-- ==== Sys2Proof/Machine/EngOps.lean ====
section
/-!
DEFINITION. The cores: registers and banks (R206 to R210), the status word, interrupt lines (R232), resets
of a core and of an engine (R207, R230, R359), and the starting of watchdogs (R441).
-/

namespace Sys2Proof.Machine

/-! ### Registers (R206, R208) -/

/-- The current ring (R208). -/
def CoreSt.ring (k : CoreSt) : Nat := bits k.sw.toNat 12 11

/-- The bank that code sees: that of SW.RING, or the double-fault bank (R206). -/
def CoreSt.bankNo (k : CoreSt) : Nat := if k.df then 4 else k.ring

/-- A bank. -/
def CoreSt.bankAt (k : CoreSt) (n : Nat) : BankSt := k.bank.get (dflt {}) n

/-- Changing a bank. -/
def CoreSt.modBank (k : CoreSt) (n : Nat) (f : BankSt → BankSt) : CoreSt :=
  { k with bank := k.bank.modify (dflt {}) n f }

/-- Register Dn under a bank. -/
def CoreSt.dIn (k : CoreSt) (bank n : Nat) : Word :=
  if n < 8 then k.d.get (dflt 0) n else (k.bankAt bank).d.get (dflt 0) (n - 8)

/-- Register Dn. -/
def CoreSt.dr (k : CoreSt) (n : Nat) : Word := k.dIn k.bankNo n

/-- Writing Dn under a bank. -/
def CoreSt.setDIn (k : CoreSt) (bank n : Nat) (v : Word) : CoreSt :=
  if n < 8 then { k with d := k.d.set (dflt 0) n v }
  else k.modBank bank (fun b => { b with d := b.d.set (dflt 0) (n - 8) v })

/-- Writing Dn. -/
def CoreSt.setD (k : CoreSt) (n : Nat) (v : Word) : CoreSt := k.setDIn k.bankNo n v

/-- Register An under a bank. -/
def CoreSt.aIn (k : CoreSt) (bank n : Nat) : Addr :=
  if n < 4 then k.a.get (dflt 0) n else (k.bankAt bank).a.get (dflt 0) (n - 4)

/-- Register An. -/
def CoreSt.ar (k : CoreSt) (n : Nat) : Addr := k.aIn k.bankNo n

/-- Writing An under a bank. -/
def CoreSt.setAIn (k : CoreSt) (bank n : Nat) (v : Addr) : CoreSt :=
  if n < 4 then { k with a := k.a.set (dflt 0) n v }
  else k.modBank bank (fun b => { b with a := b.a.set (dflt 0) (n - 4) v })

/-- Writing An. -/
def CoreSt.setA (k : CoreSt) (n : Nat) (v : Addr) : CoreSt := k.setAIn k.bankNo n v

/-- Register Vn. -/
def CoreSt.vr (k : CoreSt) (n : Nat) : BitVec 512 := k.v.get (dflt 0) n

/-- Writing Vn. -/
def CoreSt.setV (k : CoreSt) (n : Nat) (v : BitVec 512) : CoreSt := { k with v := k.v.set (dflt 0) n v }

/-- Register Pn. -/
def CoreSt.pr (k : CoreSt) (n : Nat) : BitVec 32 := k.p.get (dflt 0) n

/-- Writing Pn. -/
def CoreSt.setP (k : CoreSt) (n : Nat) (v : BitVec 32) : CoreSt := { k with p := k.p.set (dflt 0) n v }

/-- Accumulator ACn. -/
def CoreSt.acc (k : CoreSt) (n : Nat) : BitVec 40 := k.ac.get (dflt 0) n

/-- Writing ACn. -/
def CoreSt.setAcc (k : CoreSt) (n : Nat) (v : BitVec 40) : CoreSt := { k with ac := k.ac.set (dflt 0) n v }

/-- A flag of SW. -/
def CoreSt.flag (k : CoreSt) (i : Nat) : Bool := k.sw.getLsbD i

/-- Writing a flag of SW. -/
def CoreSt.setFlag (k : CoreSt) (i : Nat) (b : Bool) : CoreSt := { k with sw := setBit k.sw i b }

/-- Lane n of a vector (R260). -/
def lane (v : BitVec 512) (n : Nat) : Word := v.extractLsb' (16 * n) 16

/-- A vector from its 32 lanes, lane 0 first. -/
def ofLanes (ws : List Word) : BitVec 512 := BitVec.ofNat 512 (ofWordsLow (fitW 32 ws))

/-- The 32 lanes of a vector, lane 0 first. -/
def lanes (v : BitVec 512) : List Word := (List.range 32).map (fun n => lane v n)

/-- Stack limit of a ring (R211, R213). -/
def CoreSt.slimOf (k : CoreSt) (ring : Nat) : Addr := k.slim.get (dflt 0) ring

/-! ### What a core is in (R238, R274, R367) -/

/-- The engine is split (ENG_STATUS.SPLIT). -/
def State.isSplit (s : State) (e : Nat) : Bool := (s.engOf e).state == .split

/-- ENG_STATUS.SPLIT and ENGID.SPLIT read 1: from cycle 17 of a SPLIT to the end of a JOIN's hand-over (R369, R370). -/
def State.splitShown (s : State) (e : Nat) : Bool :=
  (s.isSplit e && decide ((s.engOf e).splitAt ≤ s.now)) || (s.engOf e).state == .handover

/-- A core takes no command of its own: core 1 of an engine that is not split (R238, R367). -/
def State.noCore (s : State) (c : Nat) : Bool := coreIdx c == 1 && !s.isSplit (coreEng c)

/-- The engine resynchronises: until the checker issues again (R363). -/
def State.inResync (s : State) (e : Nat) : Bool :=
  let x := s.engOf e
  x.state == .locked && x.resyncing && decide (s.now < x.armAt)

/-- What LKS_STATEs.STATE shows of an engine (R363, R369, R380). -/
def State.lksShown (s : State) (e : Nat) : LksState :=
  let x := s.engOf e
  if s.inResync e then .resync else if x.state == .split && decide (s.now < x.splitAt) then .locked else x.state

/-- What ENG_STATUS.RUNST shows of a core: a locked engine is halted once its checker is, 8 CK1 later (R238, R372). -/
def State.runstCode (s : State) (c : Nat) : Nat :=
  let k := s.coreOf c
  if k.runst == .halted && s.leads c && decide (s.now < k.haltedAt + 8) then RunSt.run.code.toNat else k.runst.code.toNat

/-- The core has a program of its own now: the locked engine's main core, or a core of a split engine. -/
def State.coreLive (s : State) (c : Nat) : Bool :=
  let st := (s.engOf (coreEng c)).state
  st == .split || (st == .locked && coreIdx c == 0)

/-- A core issues instructions now. -/
def State.issuing (s : State) (c : Nat) : Bool :=
  s.coreLive c && (s.coreOf c).runst == .run && (s.engOf (coreEng c)).modeCmd.isNone && decide ((s.coreOf c).resumeAt ≤ s.now)

/-- The protection unit of a core for an access of a ring (R326, R328, R340, R346). -/
def State.coreUnit (s : State) (c ring : Nat) : MUnit :=
  ⟨coreDie c, coreBlk c, coreOff c + 0x40 + (if (s.coreOf c).flag 10 then 0x60 else 0), ring, coreDie c,
    some (coreEng c)⟩

/-- LKS_INJ armed for an engine that splits has no effect: ARM reads 0 (R374). -/
def State.lksDisarm (s : State) (e : Nat) : State :=
  let v := s.reg (engDie e) 0x32 3
  if bits v.toNat 4 0 = engSlot e then s.setReg (engDie e) 0x32 3 (v &&& 0x7FFF) else s

/-! ### Interrupt lines (R211, R232) -/

/-- CYC of a core (R211): CK1 cycles since it left engine reset. -/
def State.cyc (s : State) (c : Nat) : Nat := s.now - (s.coreOf c).cycOrigin

/-- ENG_INTSELn of a core. -/
def State.intSel (s : State) (c n : Nat) : Nat := (s.live (coreDie c) (coreBlk c) (coreOff c + 0x10 + n)).toNat

/-- IPEND bit n of a core (R232). -/
def State.ipend (s : State) (c n : Nat) : Bool :=
  let v := s.intSel c n
  match bits v 1 0 with
  | 1 =>
    let q := bits v 10 2
    (s.queueOf (coreDie c) q).consumer == some (.core c) && (s.head (coreDie c) q).isSome
  | 2 => decide ((s.coreOf c).tcmp.toNat ≤ s.cyc c)
  | 3 => (s.coreOf c).soft.getLsbD n
  | _ => false

/-- IPEND as a whole. -/
def State.ipendAll (s : State) (c : Nat) : BitVec 32 :=
  BitVec.ofNat 32 ((List.range 32).foldl (fun a n => a + (if s.ipend c n then 2 ^ n else 0)) 0)

/-- The asynchronous cause with this vector is pending: STORE_NOTICE, WATCHDOG_WARN, or an enabled line (R217, R232). -/
def State.asyncPending (s : State) (c v : Nat) : Bool :=
  let k := s.coreOf c
  if v = 11 then k.snCount != 0 else if v = 13 then k.warn
  else decide (32 ≤ v) && k.ien.getLsbD (v - 32) && s.ipend c (v - 32)

/-- The vector of the asynchronous cause that is taken first, where one is pending: STORE_NOTICE,
WATCHDOG_WARN, then the lowest enabled line (R217, R232). -/
def State.asyncVec (s : State) (c : Nat) : Option Nat :=
  ([11, 13] ++ (List.range 32).map (fun n => 32 + n)).find? (s.asyncPending c)

/-! ### Watchdog starts (R432, R441) -/

/-- The CK8 count of the first edge at or after a time. -/
def ck8Up (s : State) (t : Nat) : Nat := (edgeUp s ck8 t - s.clk.marker) / ck8

/-- Base offset and die of a watchdog's registers (R445), by its key. -/
def wdtDie (k : Nat) : Nat := if k < 256 then 0 else coreDie (k - 256)
/-- Base offset of a watchdog's registers. -/
def wdtOff (k : Nat) : Nat :=
  if k < 256 then 0x200 + 0x10 * k else 0x200 + 0x200 * coreIdx (k - 256) + 0x10 * engSlot (coreEng (k - 256))

/-- A word of a watchdog's settings in force (R445). -/
def State.wdtWord (s : State) (k i : Nat) : Nat := (s.live (wdtDie k) 4 (wdtOff k + i)).toNat

/-- MODE of a watchdog: 0 OFF, 1 CHALLENGE, 2 CHECKIN. -/
def State.wdtMode (s : State) (k : Nat) : Nat := bits (s.wdtWord k 0) 1 0

/-- Starting a watchdog: a period at p = 0 with DONE clear and a fresh challenge, bits 15:0 of CLK_TICK
(R432, R441); BADPREV still names the last completed period, and one that erase-busy freezes stays frozen, at p = 0
(R439). A watchdog that is OFF does not start. -/
def State.wdtStart (s : State) (k t : Nat) : State :=
  if s.wdtMode k = 0 then s.modWdt k (fun u => { u with running := false, frozenAt := none })
  else
    let e := ck8Up s t
    s.modWdt k (fun u =>
      { u with
        running := true, start := e, frozenAt := if u.byErase then some 0 else none, done := 0, chal := BitVec.ofNat 16 e, bad := false,
        warned := false })

/-! ### Resets of a core (R207, R230, R359) -/

/-- Where a core starts after an engine reset (R238): its own ENG_BOOT. -/
def State.engBoot (s : State) (c : Nat) : Addr := BitVec.ofNat 48 (s.liveN (coreDie c) (coreBlk c) (coreOff c + 1) 3)

/-- The registers after an engine reset (R207): all 0 but SW, PC and TCMP; CYC counts from the end of the
reset. What the caches and the write buffer hold stays, and so does ENG_TRIPLES. -/
def CoreSt.afterReset (k : CoreSt) (boot : Addr) (cause : BitVec 3) (resume : Nat) : CoreSt :=
  { ({} : CoreSt) with
    pc := boot, cycOrigin := resume, icache := k.icache, dcache := k.dcache, wb := k.wb, runst := .run,
    resumeAt := resume, lastRst := cause, triples := k.triples }

/-- CK1 cycles from an engine reset to the first instruction (R230, R371, R435). -/
abbrev engResetCk1 : Nat := 256

/-- Resetting one core, which issues from ENG_BOOT 256 CK1 later and whose watchdog starts then. -/
def State.coreReset (s : State) (c : Nat) (cause : BitVec 3) : State :=
  let r := s.now + engResetCk1
  (s.modCore c (fun k => k.afterReset (s.engBoot c) cause r)).wdtStart (wdtKey c) r

/-- A checkpoint of both cores, with empty journals (R358, R359, R370). -/
def EngSt.checkpoint (x : EngSt) (main checker : CoreSt) : EngSt :=
  { x with
    ckValid := true, ckpt := some main, ckptK := some checker, journal := [], jstop := false, journalK := [],
    jstopK := false, ckOld := none }

/-- The checkpoint of an engine as its cores stand (R358, R359, R370). -/
def State.takeCkpt (s : State) (e : Nat) : State :=
  s.modEng e (fun x => x.checkpoint (s.coreOf (2 * e)) (s.coreOf (2 * e + 1)))

/-- CK1 cycles of a CHK: its copy is complete when the next instruction issues (R266, R358). -/
abbrev chkCk1 : Nat := 40

/-- The checkpoint of a CHK: until its copy is complete the earlier one stays (R358). -/
def State.chkCkpt (s : State) (e : Nat) : State :=
  let x := s.engOf e
  let old : CkSave := ⟨x.ckValid, x.ckpt, x.ckptK, x.journal, x.journalK, s.now + chkCk1⟩
  (s.takeCkpt e).modEng e (fun x => { x with ckOld := some old })

/-- The checkpoint that a mismatch in cycle D finds (R358). -/
def EngSt.backed (x : EngSt) (d : Nat) : EngSt :=
  match x.ckOld with
  | none => x
  | some o =>
    if o.doneAt ≤ d then { x with ckOld := none }
    else
      { x with
        ckValid := x.ckValid && o.valid, ckpt := o.main, ckptK := o.checker, journal := x.journal ++ o.journal
        journalK := x.journalK ++ o.journalK, ckOld := none }

/-- The checkpoint of one core of a split engine at its reset (R359). -/
def State.coreCkpt (s : State) (c : Nat) : State :=
  s.modEng (coreEng c) (fun x =>
    if coreIdx c = 0 then
      { x with ckValid := true, ckpt := some (s.coreOf c), journal := [], jstop := false, ckOld := none }
    else { x with ckptK := some (s.coreOf c), journalK := [], jstopK := false })

/-- An engine reset: both cores of a locked engine, whose signature windows are counted from its end, or the one core of a
split engine (R230, R355, R359). -/
def State.engReset (s : State) (c : Nat) (cause : BitVec 3) : State :=
  let e := coreEng c
  let r := s.now + engResetCk1
  if (s.engOf e).state = .split then (s.coreReset c cause).coreCkpt c
  else
    ((s.modEng e (fun x => { x with state := .locked, windowAt := r, armAt := r, resyncing := false })).coreReset (2 * e)
      cause).takeCkpt e

/-- The halt of a core by debug: it takes no instruction, and its watchdog is frozen (R372, R441). -/
def State.freezeWdt (s : State) (k : Nat) : State :=
  s.modWdt k (fun u =>
    if u.running && u.frozenAt.isNone then { u with frozenAt := some (s.clkTick - u.start) } else u)

/-- A frozen watchdog runs again from the same position (R439, R441). -/
def State.thawWdt (s : State) (k : Nat) : State :=
  s.modWdt k (fun u =>
    match u.frozenAt with
    | some p => { u with frozenAt := none, start := ck8Up s s.now - p }
    | none => u)

/-- The watchdogs of the Trifle run again as debug lets it go: one that erase-busy freezes stays frozen (R439, R492). -/
def State.thawTrifle (s : State) : State :=
  [0, 1].foldl (fun (s : State) k => if (s.wdtOf k).byErase then s else s.thawWdt k) s

end Sys2Proof.Machine
end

────────────────────

■ **What is needed**
Transcribe each line of the data above, unaltered, from the one where "def State.splitShown (s" appears to the one where "(R238, R367). -/" appears, inclusive of both.

■ **Solution below**
def State.splitShown (s : State) (e : Nat) : Bool :=
  (s.isSplit e && decide ((s.engOf e).splitAt ≤ s.now)) || (s.engOf e).state == .handover

/-- A core takes no command of its own: core 1 of an engine that is not split (R238, R367). -/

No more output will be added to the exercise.